Exercise directions:
With the material below, print exactly the lines between the line holding "(v.ahead = [.blockStart" and the line holding "c.state ≠ .closing)", inclusive. Add nothing else.

================================

-- ==== Sys2Proof/Certificates/Slice0/Obligations.lean ====
section
/-! DEFINITION. The statements for the provers. Each says what a command, a shared operation or the machine does, in
the terms of the manual's rules; `s` is the state a command meets and `t` the state it leaves. -/

open Sys2Proof Sys2Proof.Machine

/-! ## The machine -/

/-- A step takes the command at the front of the queue; with nothing waiting the part idles (log entry 4). -/
def Obligations.StepTakesFrontCommand : Prop :=
  (∀ (c : Instr) (rest : List Instr) (s : State),
    s.pending = c :: rest → step s = exec c { s with pending := rest }) ∧
  ∀ s : State, s.pending = [] → step s = .next s

/-- Rows outside their own event. What is left of the event last taken is done before any other command acts, and the
three rows that are such a rest only do it early (log entry 3). A boundary or block start that the next period start
brings is noted, once, and is then the first thing taken there, on the moved clock: an uplink boundary after the sample
write that fills its block, a downlink boundary with its window end and expiries, a block start with its code left to
the period's. That a sender orders it so is the model's choice (log entry 23). A row whose event has neither been raised
nor comes so, is not left to do, or falls neither by this period start nor at this period's end changes nothing (log
entry 2). A pulse that is not good has no effect in LOCKED and HOLDOVER; in LOST it lengthens the period in progress to
end 125 µs after it and sets the good run to 0; that every such pulse does, a second one in the same window and one past
the window too, is the model's reading (log entries 17 and 25). -/
def Obligations.RowsOutsideTheirEvent : Prop :=
  ((∀ (i : Instr) (s : State),
    (∀ a b c, i ≠ .hardwareReset a b c) → (∀ ch, i ≠ .supervisionWindowEnd ch) → (∀ ch, i ≠ .retryTimerExpiry ch) →
    (∀ ch, i ≠ .observationWindowEnd ch) → s.finish.rest = [] ∧ exec i s = exec i s.finish) ∧
  ∀ (i : Instr) (ch : Chan) (s : State),
    (i = .supervisionWindowEnd ch ∨ i = .retryTimerExpiry ch ∨ i = .observationWindowEnd ch) →
    ∃ t, exec i s = .next t ∧ t.finish = s.finish) ∧
  (∀ s : State, s.rest = [] →
    (∀ (i : Instr) (d : Due) (ch : Chan) (comes : Context → Prop),
      (i = .uplinkBoundary ch ∧ d = .uplink ch ∧ comes = fun c => c.fresh = false ∧ c.nUp + 1 = c.blockLen) ∨
      (i = .downlinkBoundary ch ∧ d = .downlink ch ∧ comes = fun c => s.hw.c + 1 = c.phiDn) ∨
      (i = .outputBlockStart ch ∧ d = .blockStart ch ∧ comes = fun c => s.hw.c + 1 = phaseAdd c.phiDn 32) →
      d ∉ s.due →
      ((∃ c, s.chan[ch] = some c ∧ comes c) → d ∉ s.ahead → exec i s = .next { s with ahead := s.ahead ++ [d] }) ∧
      ((¬ ∃ c, s.chan[ch] = some c ∧ comes c) ∨ d ∈ s.ahead → exec i s = .next s)) ∧
    (.loadWindowEnd ∉ s.due → exec .loadWindowEnd s = .next s) ∧
    (∀ ch, exec (.supervisionWindowEnd ch) s = .next s ∧ exec (.retryTimerExpiry ch) s = .next s ∧
      exec (.observationWindowEnd ch) s = .next s) ∧
    (∀ e : EngineNo, s.eng.engines[e] = none → exec (.jobCompletion e) s = .next s) ∧
    (∀ (e : EngineNo) (r : Running), s.eng.engines[e] = some r → s.hw.periodStart + 125000 < r.done →
      exec (.jobCompletion e) s = .next s) ∧
    ∀ (ch : Chan) (kind : JobKind),
      (∀ j ∈ s.eng.queue, j.chan = ch → j.kind = kind → s.hw.periodStart + 125000 < j.deadline) →
      exec (.jobDeadline ch kind) s = .next s) ∧
  (∀ (s v u : State) (tNs : Nat) (codes : HighwayCodes), v = s.atPeriodEnd tNs → u = s.atPeriodStart tNs codes →
    let raising := fun (d : Due) => { v.clockMoved with due := v.due ++ [d] }
    (v.ahead = [] → u = v.clockMoved) ∧
    ∀ (ch : Chan) (c : Context), v.chan[ch] = some c →
      (v.ahead = [.uplink ch] → c.fresh = false → c.nUp + 1 = c.blockLen →
        let law := v.lawOf c
        let code := if v.hw.sync = .lost then idleCode law else codes[slotNo c.highway c.timeslot]
        exec (.uplinkBoundary ch)
          { raising (.uplink ch) with chan := v.chan.set ch (some (c.writeSample law code)) } = .next u) ∧
      (v.ahead = [.downlink ch] → v.hw.c + 1 = c.phiDn →
        ∃ x, exec (.downlinkBoundary ch) (raising (.downlink ch)) = .next x ∧ u = x.finish) ∧
      (v.ahead = [.blockStart ch] → v.hw.c + 1 = phaseAdd c.phiDn 32 →
        exec (.outputBlockStart ch) (raising (.blockStart ch)) = .next (u.sendCode ch))) ∧
  ∀ (s : State) (tNs : Nat) (codes : HighwayCodes), s.rest = [] → ¬ PulseIsGood s tNs →
    exec (.fsyncPulse tNs codes) s = .next
      (if s.hw.sync = .lost then { s with hw := { s.hw with expected := tNs + 125000, goodRun := 0 } } else s)
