theorem openReports_eq {s : State} {ch : Chan} {c : Context} (open_ : c.state ≠ .closing)
    (fresh : ∀ k, c.fault k = .fresh) :
    s.judgedBy .highway (s.hw.sync = .lost) ch c ++ s.judgedBy .link (s.link.state = .down) ch c =
      s.openFound.flatMap ((s.profileOf c).openReport ch) := by
  have raised (k : FaultKind) : s.raisedBy k ch c = (s.profileOf c).openReport ch k :=
    raisedBy_of_none open_ (by rw [fresh]; rfl)
  rw [State.openFound, List.flatMap_append, flatMap_ite_singleton, flatMap_ite_singleton, State.judgedBy, State.judgedBy,
    raised, raised]
  simp only [decide_eq_true_eq]

/-! ## The obligation -/

/-- A judgement leaves a channel without an outcome so. -/
theorem outcome_judgedIn_of_none {s : State} {c : Context} {k : FaultKind} {present : Bool} (h : c.outcome = .none) :
    (s.judgedIn k present c).outcome = .none := by
  cases present with
  | true =>
    change (c.found _ _ _ k).outcome = .none
    unfold Context.found
    dsimp only
    split
    · exact h
    split
    · split
      · exact congrArg BoundaryOutcome.withdraw h
      · exact h
    · exact h
  | false =>
    change (c.absent k).outcome = .none
    unfold Context.absent
    split <;> exact h

/-- A context moved by supervision: its records, its state and its outcome alone. -/
def Context.Moved (c d : Context) : Prop := d = { c with faults := d.faults, state := d.state, outcome := d.outcome }

theorem Context.Moved.trans {c d e : Context} (h : c.Moved d) (k : d.Moved e) : c.Moved e := by
  unfold Context.Moved at *
  rw [h] at k
  exact k

theorem moved_judgedIn (s : State) (k : FaultKind) (present : Bool) (c : Context) : c.Moved (s.judgedIn k present c) :=
  judgedIn_touches

theorem judge_faultFrames {s : State} {ch : Chan} {c : Context} (k : FaultKind) (present : Bool) (h : s.chan[ch] = some c)
    (zero : s.faultFrames[ch] = 0) : (s.judge ch k present).faultFrames[ch] = 0 := by
  rw [judge_eq ch k present s h]
  dsimp only
  split
  · exact set_getElem_fin_self _ _ _
  · exact zero

/-- OPEN's findings in one: `d` is the context they leave (R26, R135, R150). -/
theorem openConditions_summary {s : State} {ch : Chan} {c : Context} (h : s.chan[ch] = some c)
    (fresh : ∀ k, c.fault k = .fresh) (aligning : c.state = .aligning) (none : c.outcome = .none) :
    let t := s.openConditions ch
    let reports := s.openFound.flatMap ((s.profileOf c).openReport ch)
    ∃ d, t.chan = s.chan.set ch (some d) ∧ Supervised ch s t ∧
      t.ctl = (s.notifyAll (reports.map FaultReport.notice)).ctl ∧ t.history = s.historyAfter reports ∧
      d = { c with faults := d.faults, state := d.state } ∧
      (∀ k, k ≠ .highway → k ≠ .link → d.fault k = .fresh) ∧
      (d.fault .highway).present = decide (s.hw.sync = .lost) ∧
      (d.fault .link).present = decide (s.link.state = .down) ∧
      (s.faultFrames[ch] = 0 → t.faultFrames[ch] = 0) ∧
      (s.hw.sync ≠ .lost → s.link.state ≠ .down → t = s ∧ d = c) := by
  intro t reports
  have open_ : c.state ≠ .closing := by rw [aligning]; decide
  have run : t = (s.judge ch .highway (s.hw.sync = .lost)).judge ch .link (s.link.state = .down) := openConditions_eq h fresh
  obtain ⟨chan, ctl, history⟩ := judge_judge (k := .highway) (j := .link) (present := s.hw.sync = .lost) h (by decide)
    (s.link.state = .down)
  rw [← run, openReports_eq open_ fresh] at ctl history
  rw [← run] at chan
  have midOpen : (s.judgedIn .highway (s.hw.sync = .lost) c).state ≠ .closing := fun closing => open_ (judgedIn_closing_iff.mp closing)
  refine ⟨_, chan, ?_, ctl, history, ?_, fun k hk hk' => ?_, ?_, judgedIn_present midOpen, fun zero => ?_, fun locked up => ?_⟩
  · rw [run]
    exact (supervised_judge ch _ _ s).trans (supervised_judge ch _ _ _)
  · have kept := (outcome_judgedIn_of_none (s := s) (k := .link) (present := s.link.state = .down)
      (outcome_judgedIn_of_none (s := s) (k := .highway) (present := s.hw.sync = .lost) none)).trans none.symm
    have whole := (moved_judgedIn s .highway (s.hw.sync = .lost) c).trans (moved_judgedIn s .link (s.link.state = .down) _)
    unfold Context.Moved at whole
    rw [kept] at whole
    exact whole
  · exact (fault_judgedIn_other hk').trans ((fault_judgedIn_other hk).trans (fresh k))
  · exact (congrArg FaultRecord.present (fault_judgedIn_other (by decide))).trans (judgedIn_present open_)
  · have self := (congrArg (·[ch]) (judge_chan (k := .highway) (present := s.hw.sync = .lost) h)).trans
      (set_getElem_fin_self _ _ _)
    rw [run]
    exact judge_faultFrames _ _ self (judge_faultFrames _ _ h zero)
  · have same : t = s := by
      simp only [t, State.openConditions, if_neg locked, if_neg up]
    have self := congrArg (·[ch]) chan
    rw [same, h, set_getElem_fin_self, Option.some_inj] at self
    exact ⟨same, self.symm⟩

/-- The state with a profile's marker judged at OPEN (R167). -/
theorem markedAtOpen_eq (s : State) (ch : Chan) (n : ProfileNo) :
    (if (s.profiles[n]).rateDisagrees then s.markDefaulted ch n else s) = { s with
      ctl := (s.notifyAll (if (s.profiles[n]).defaulted = false ∧ (s.profiles[n]).rateSet.mem (s.profiles[n]).initialRate = false
        then [.configDefaulted ch] else [])).ctl
      profiles := s.profiles.set n { s.profiles[n] with
        defaulted := (s.profiles[n]).defaulted || !(s.profiles[n]).rateSet.mem (s.profiles[n]).initialRate } } := by
  have bad : (s.profiles[n]).rateDisagrees = true ↔ (s.profiles[n]).rateSet.mem (s.profiles[n]).initialRate = false := by
    simp [Profile.rateDisagrees]
  have marked := markDefaulted_where (s := s) (ch := ch) ((s.profiles[n]).rateDisagrees = true) n
  rw [Bool.decide_eq_true] at marked
  have notices : (if (s.profiles[n]).rateDisagrees = true ∧ (s.profiles[n]).defaulted = false
      then [NoticeBody.configDefaulted ch] else []) = _ :=
    if_congr ((and_congr_left' bad).trans and_comm) rfl rfl
  rw [notices] at marked
  exact marked
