-- ==== Sys2Proof/Machine/Core.lean ====
section
/-! DEFINITION. The machine as the host takes it. -/

def Sys2Proof.core : Host.Core :=
  { State := Sys2Proof.Machine.State, Fault := Sys2Proof.Machine.Fault, Refusal := Sys2Proof.Machine.Refusal,
    step := Sys2Proof.Machine.step, reset := Sys2Proof.Machine.State.reset }
end

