-- ==== Sys2Proof/Laws/Binary64.lean ====
section
/-! SUPPORT. What the arithmetic of Machine/Binary64.lean does, said once: the magnitude code is strictly increasing in its
value, rounding picks a neighbour of the exact result, is monotone, and is exact on representable values; the sum, product
and quotient of finite values in those terms. -/

namespace Sys2Proof.F64

/-! ## Fields of a packed datum -/

theorem mag_lt (x : F64) : x.mag < 2 ^ 63 := Nat.mod_lt _ (by norm_num)

theorem infMag_lt : infMag < 2 ^ 63 := by norm_num [infMag]

@[simp] theorem mag_pack {b : Bool} {c : Nat} (h : c < 2 ^ 63) : (pack b c).mag = c := by
  unfold mag pack
  rw [BitVec.toNat_ofNat]
  cases b <;> simp only [Bool.false_eq_true, if_true, if_false] <;> omega

@[simp] theorem sgn_pack {b : Bool} {c : Nat} (h : c < 2 ^ 63) : (pack b c).sgn = b := by
  unfold sgn pack
  rw [BitVec.toNat_ofNat]
  cases b <;> simp only [Bool.false_eq_true, if_true, if_false, decide_eq_true_eq, decide_eq_false_iff_not] <;> omega

/-- A datum is its sign and its magnitude bits. -/
theorem pack_sgn_mag (x : F64) : pack x.sgn x.mag = x := by
  obtain ⟨b⟩ := x
  have hb := b.isLt
  unfold pack sgn mag
  congr 1
  apply BitVec.eq_of_toNat_eq
  rw [BitVec.toNat_ofNat]
  simp only [decide_eq_true_eq]
  split <;> omega

/-- Two data with the same sign and magnitude bits are the same. -/
theorem ext_sgn_mag {x y : F64} (hs : x.sgn = y.sgn) (hm : x.mag = y.mag) : x = y := by
  rw [← pack_sgn_mag x, ← pack_sgn_mag y, hs, hm]

theorem val_pack {b : Bool} {c : Nat} (h : c < 2 ^ 63) :
    (pack b c).val = if b then -(magUnits c : Int) else (magUnits c : Int) := by
  unfold val; rw [sgn_pack h, mag_pack h]

@[simp] theorem isFinite_pack {b : Bool} {c : Nat} (h : c < 2 ^ 63) :
    (pack b c).isFinite = decide (c < infMag) := by
  unfold isFinite; rw [mag_pack h]

@[simp] theorem isNaN_pack {b : Bool} {c : Nat} (h : c < 2 ^ 63) :
    (pack b c).isNaN = decide (infMag < c) := by
  unfold isNaN; rw [mag_pack h]

@[simp] theorem isInf_pack {b : Bool} {c : Nat} (h : c < 2 ^ 63) :
    (pack b c).isInf = decide (c = infMag) := by
  unfold isInf; rw [mag_pack h]

theorem isFinite_iff {x : F64} : x.isFinite = true ↔ x.mag < infMag := by simp [isFinite]

theorem isNaN_of_isFinite {x : F64} (h : x.isFinite = true) : x.isNaN = false := by
  simp only [isFinite, isNaN, decide_eq_true_eq, decide_eq_false_iff_not] at *; omega

theorem isInf_of_isFinite {x : F64} (h : x.isFinite = true) : x.isInf = false := by
  simp only [isFinite, isInf, decide_eq_true_eq, decide_eq_false_iff_not] at *; omega

/-! ## Negation -/

@[simp] theorem mag_neg (x : F64) : x.neg.mag = x.mag := by unfold neg; exact mag_pack x.mag_lt

@[simp] theorem sgn_neg (x : F64) : x.neg.sgn = !x.sgn := by unfold neg; exact sgn_pack x.mag_lt

@[simp] theorem val_neg (x : F64) : x.neg.val = -x.val := by
  simp only [val, sgn_neg, mag_neg]
  cases x.sgn <;> simp

@[simp] theorem isFinite_neg (x : F64) : x.neg.isFinite = x.isFinite := by simp [isFinite]

@[simp] theorem isNaN_neg (x : F64) : x.neg.isNaN = x.isNaN := by simp [isNaN]

@[simp] theorem neg_neg (x : F64) : x.neg.neg = x := ext_sgn_mag (by simp) (by simp)

@[simp] theorem mag_abs (x : F64) : x.abs.mag = x.mag := by unfold abs; exact mag_pack x.mag_lt

@[simp] theorem sgn_abs (x : F64) : x.abs.sgn = false := by unfold abs; exact sgn_pack x.mag_lt

@[simp] theorem abs_neg (x : F64) : x.neg.abs = x.abs := ext_sgn_mag (by simp) (by simp)

/-! ## Magnitude codes and their values -/

/-- The value of the code whose shifted exponent is k and whose significand is m, also where m carries into the next binade. -/
theorem magUnits_shift {k m : Nat} (hm : m ≤ 2 ^ 53) (h : k = 0 ∨ 2 ^ 52 ≤ m) :
    magUnits (k * 2 ^ 52 + m) = m * 2 ^ k := by
  unfold magUnits
  rcases Nat.lt_or_ge m (2 ^ 52) with hlt | hge
  · have hk : k = 0 := by omega
    subst hk
    rw [if_pos (by omega)]
    simp only [Nat.zero_mul, Nat.zero_add, Nat.pow_zero, Nat.mul_one]
    exact Nat.mod_eq_of_lt hlt
  · rcases Nat.lt_or_ge m (2 ^ 53) with hlt | heq
    · have hd : (k * 2 ^ 52 + m) / 2 ^ 52 = k + 1 := by omega
      have hr : (k * 2 ^ 52 + m) % 2 ^ 52 = m - 2 ^ 52 := by omega
      rw [hd, hr, if_neg (by omega)]
      rw [show 2 ^ 52 + (m - 2 ^ 52) = m by omega, Nat.add_sub_cancel]
    · have he : m = 2 ^ 53 := by omega
      have hd : (k * 2 ^ 52 + m) / 2 ^ 52 = k + 2 := by omega
      have hr : (k * 2 ^ 52 + m) % 2 ^ 52 = 0 := by omega
      rw [hd, hr, if_neg (by omega), he]
      rw [show k + 2 - 1 = k + 1 by omega, Nat.pow_succ]
      ring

================================

Result of this exercise:
      (v.ahead = [.blockStart ch] → v.hw.c + 1 = phaseAdd c.phiDn 32 →
        exec (.outputBlockStart ch) (raising (.blockStart ch)) = .next (u.sendCode ch))) ∧
  ∀ (s : State) (tNs : Nat) (codes : HighwayCodes), s.rest = [] → ¬ PulseIsGood s tNs →
    exec (.fsyncPulse tNs codes) s = .next
      (if s.hw.sync = .lost then { s with hw := { s.hw with expected := tNs + 125000, goodRun := 0 } } else s)
theorem openReports_eq {s : State} {ch : Chan} {c : Context} (open_ : c.state ≠ .closing)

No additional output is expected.